Yarowsky Algorithm

Jump to navigation Jump to search

A Yarowsky Algorithm is a Bootstrapped Self-Trained Learning Algorithm that replicates the one proposed in (Yarowsky, 1995).



  • http://en.wikipedia.org/wiki/Yarowsky_algorithm
    • In computational linguistics the Yarowsky algorithm is an unsupervised learning algorithm for word sense disambiguation that uses the "one sense per collocation” and the "one sense per discourse" properties of human languages for word sense disambiguation. From observation, words tend to exhibit only one sense in most given discourse and in a given collocation.
    • The algorithm starts with a large, untagged corpus, in which it identifies examples of the given polysemous word, and stores all the relevant sentences as lines. For instance, Yarowsky uses the word "plant" in his 1995 paper to demonstrate the algorithm.

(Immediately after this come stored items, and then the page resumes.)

-- ==== Sys2Proof/Machine/Port.lean ====
section
/-!
DEFINITION. How commands come to run: the ports, the host's acts and the schedule (10 R31, 20 R83-R87, 70 R266). There
is no program counter and nothing is fetched from memory (10 R33): a command is the word the host wrote to a port's CMD.
-/

namespace Sys2Proof.Machine

/-- A port carries out a command from the host's write of CMD until the command completes (70 R266). -/
def State.busy (s : State) (p : Port) : Bool := (s.port p).cmd.isSome

/-- After a step of a port, its command is done, unless it is an AUDIO_BLOCK that still has sub-steps (44 R211). -/
def State.retire (s : State) (p : Port) (i : Instr) : State :=
  if i = .audioBlock ∧ p = .p0 ∧ s.block.isSome then s else s.setPort p { s.port p with cmd := none }

/-- Drop the command of a port. -/
def State.dropCommand (s : State) (p : Port) : State := s.setPort p { s.port p with cmd := none }

/-- One atomic step of a port (20 R84): decode the word in CMD (30 R114); an illegal one takes ILLEGAL (60 R233), any
other is carried out. A port with no command does nothing. -/
def portStep (p : Port) (s : State) : Host.Outcome State Fault Refusal :=
  match (s.port p).cmd with
  | none => .next s
  | some w =>
    match decodeOn p w with
    | .error _ => .next ((s.faultEntry p w .illegal).dropCommand p)
    | .ok i =>
      match exec i { s with active := p } with
      | .next t => .next (t.retire p i)
      | .fault r => .fault r
      | .refused r => .refused r

/-- The input arrays and the output arrays of PROCESS_STEREO and AUDIO_BLOCK, each a base and an element count. -/
def StereoArrays.ranges (a : StereoArrays) : List (Nat × Nat) × List (Nat × Nat) :=
  ([(a.inL, a.n), (a.inR, a.n)], [(a.outL, a.n), (a.outR, a.n)])

/-- The input array and the output array of a resampler command. -/
def ResampleArgs.ranges (a : ResampleArgs) : List (Nat × Nat) × List (Nat × Nat) :=
  ([(a.inBase, a.n)], [(a.outBase, a.count)])

/-- The input and output arrays a command runs on (20 R87, 30 R109), in the state with the issuing port active. None where
it is refused (60 R240), while PROCESS_STEREO finds LEN = 0 and reads no ARG (42 R181), and where a test on its operands
fails, an unwritten ARG among them: it then ends with a fault and touches no array (60 R239, log entry 11). A block in
progress runs on the arrays it started with, whatever STATUS says meanwhile (44 R211, log entry 10). -/
def State.usedArrays (s : State) (i : Instr) : Except Cause (List (Nat × Nat) × List (Nat × Nat)) :=
  match i with
  | .processStereo => do
    if s.refuses i || decide (s.len = 0) then .ok ([], [])
    else
      let _ ← s.argI32 5
      let a ← s.stereoArgs
      .ok a.ranges
  | .audioBlock =>
    match s.block with
    | some b => .ok b.arrays.ranges
    | none => do
      if s.refuses i then .ok ([], [])
      else
        let a ← s.stereoArgs
        .ok a.ranges
  | .rsDownsample u | .rsUpsample u => do
    if s.refuses i then .ok ([], [])
    else
      let a ← s.resampleArgs
      let _ ← s.resamplers[resamplerIx u].regs
      .ok a.ranges
  | .prepare | .reset | .fltSetcoef _ _ | .fltProcess _ | .fltReset _ | .rsReset _ | .dlyStep => .ok ([], [])
  | .peakUpdate _ | .peakRead _ | .didxWrite | .didxRead | .statusRead | .testctlWrite => .ok ([], [])

/-- The input and output arrays that the command standing in a port's CMD runs on; none where it is illegal or its
operands fail a test. -/
def State.commandArrays (s : State) (p : Port) : List (Nat × Nat) × List (Nat × Nat) :=
  match (s.port p).cmd with
  | none => ([], [])
  | some w =>
    match decodeOn p w with
    | .error _ => ([], [])
    | .ok i =>
      match ({ s with active := p } : State).usedArrays i with
      | .ok r => r
      | .error _ => ([], [])

/-- An address is a byte of an input array of a running command (20 R87). -/
def State.inputBusy (s : State) (a : Nat) : Bool :=
  (s.commandArrays .p0).1.any fun r => inArray r.1 r.2 a

/-- An address is a byte of an output array of a running command (20 R87). -/
def State.outputBusy (s : State) (a : Nat) : Bool :=
  (s.commandArrays .p0).2.any fun r => inArray r.1 r.2 a

/-- The host writes ARGk (10 R31, R32). -/
def State.writeArg (s : State) (p : Port) (k : Fin 8) (v : Reg64) : State :=
  s.setPort p { s.port p with args := (s.port p).args.set k (some v) }

/-- The host writes CMD, which starts the command (10 R31). -/
def State.writeCmd (s : State) (p : Port) (w : Word) : State := s.setPort p { s.port p with cmd := some w }

/-- A power cycle (60 R249, 70 R260 (a)): every register of the CORE takes its power-on value. Host memory, the host's
further acts and the names of free values are not the CORE's and stay (log entry 15). That the delay RAMs list nothing after
it, so that every word reads +0.0, is a choice: 70 R262 and 93 U19 leave the contents open (log entry 16). -/
def State.powerCycle (s : State) : State :=
  { State.powerOn s.params with mem := s.mem, inputs := s.inputs, free := s.free }

/-- The host's next act, the rest of its acts being in `s.inputs` already. An act on a busy port waits (70 R266): the
port takes a step instead and the act stays first. A touch of a running command's arrays has no meaning (20 R87). -/
def hostStep (e : HostEvent) (s : State) : Host.Outcome State Fault Refusal :=
  match e with
  | .writeArg p k v => if s.busy p then portStep p { s with inputs := e :: s.inputs } else .next (s.writeArg p k v)
  | .writeCmd p w => if s.busy p then portStep p { s with inputs := e :: s.inputs } else .next (s.writeCmd p w)
  | .readRes p _ => if s.busy p then portStep p { s with inputs := e :: s.inputs } else .next s
  | .writeMem a b =>
    if s.inputBusy a.toNat || s.outputBusy a.toNat then .fault .hostTouchedBusyArray
    else .next { s with mem := cellsSet s.mem a.toNat b }
  | .readMem a => if s.outputBusy a.toNat then .fault .hostTouchedBusyArray else .next s
  | .run p => portStep p s
  | .powerCycle => .next s.powerCycle

/-- One step where the host's list says nothing more: a port that has a command takes an atomic step. Where both have
one, either may be first (20 R84): a free value. Where none has one, the CORE is idle and holds all state (60 R249). -/
def freeRun (s : State) : Host.Outcome State Fault Refusal :=
  if s.busy .p0 && s.busy .p1 then
    portStep (if Config.controlFirst [s.free] then .p1 else .p0) s.tick
  else if s.busy .p0 then portStep .p0 s
  else portStep .p1 s

/-- One step of the whole: the host's next act, or a port's step. -/
def machineStep (s : State) : Host.Outcome State Fault Refusal :=
  match s.inputs with
  | [] => freeRun s
  | e :: rest => hostStep e { s with inputs := rest }

/-- The state in which the audio port holds a command word that the very next step carries out: the word in CMD, no block
in progress, and the schedule's word that P0 takes a step, before anything else the host does. -/
def State.placeCommand (s : State) (w : Word) : State :=
  { (s.writeCmd .p0 w) with block := none, inputs := .run .p0 :: s.inputs }

end Sys2Proof.Machine
end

If it is assumed that there are two possible senses of the word, the next step is to identify a small number of seed collocations representative of each sense, give each sense a label (i.e. sense A and B), then assign the appropriate label to all training examples containing the seed collocations. In this case, the words "life" and "manufacturing" are chosen as initial seed collocations for senses A and B respectively. The residual examples (85%–98% according to Yarowsky) remain untagged.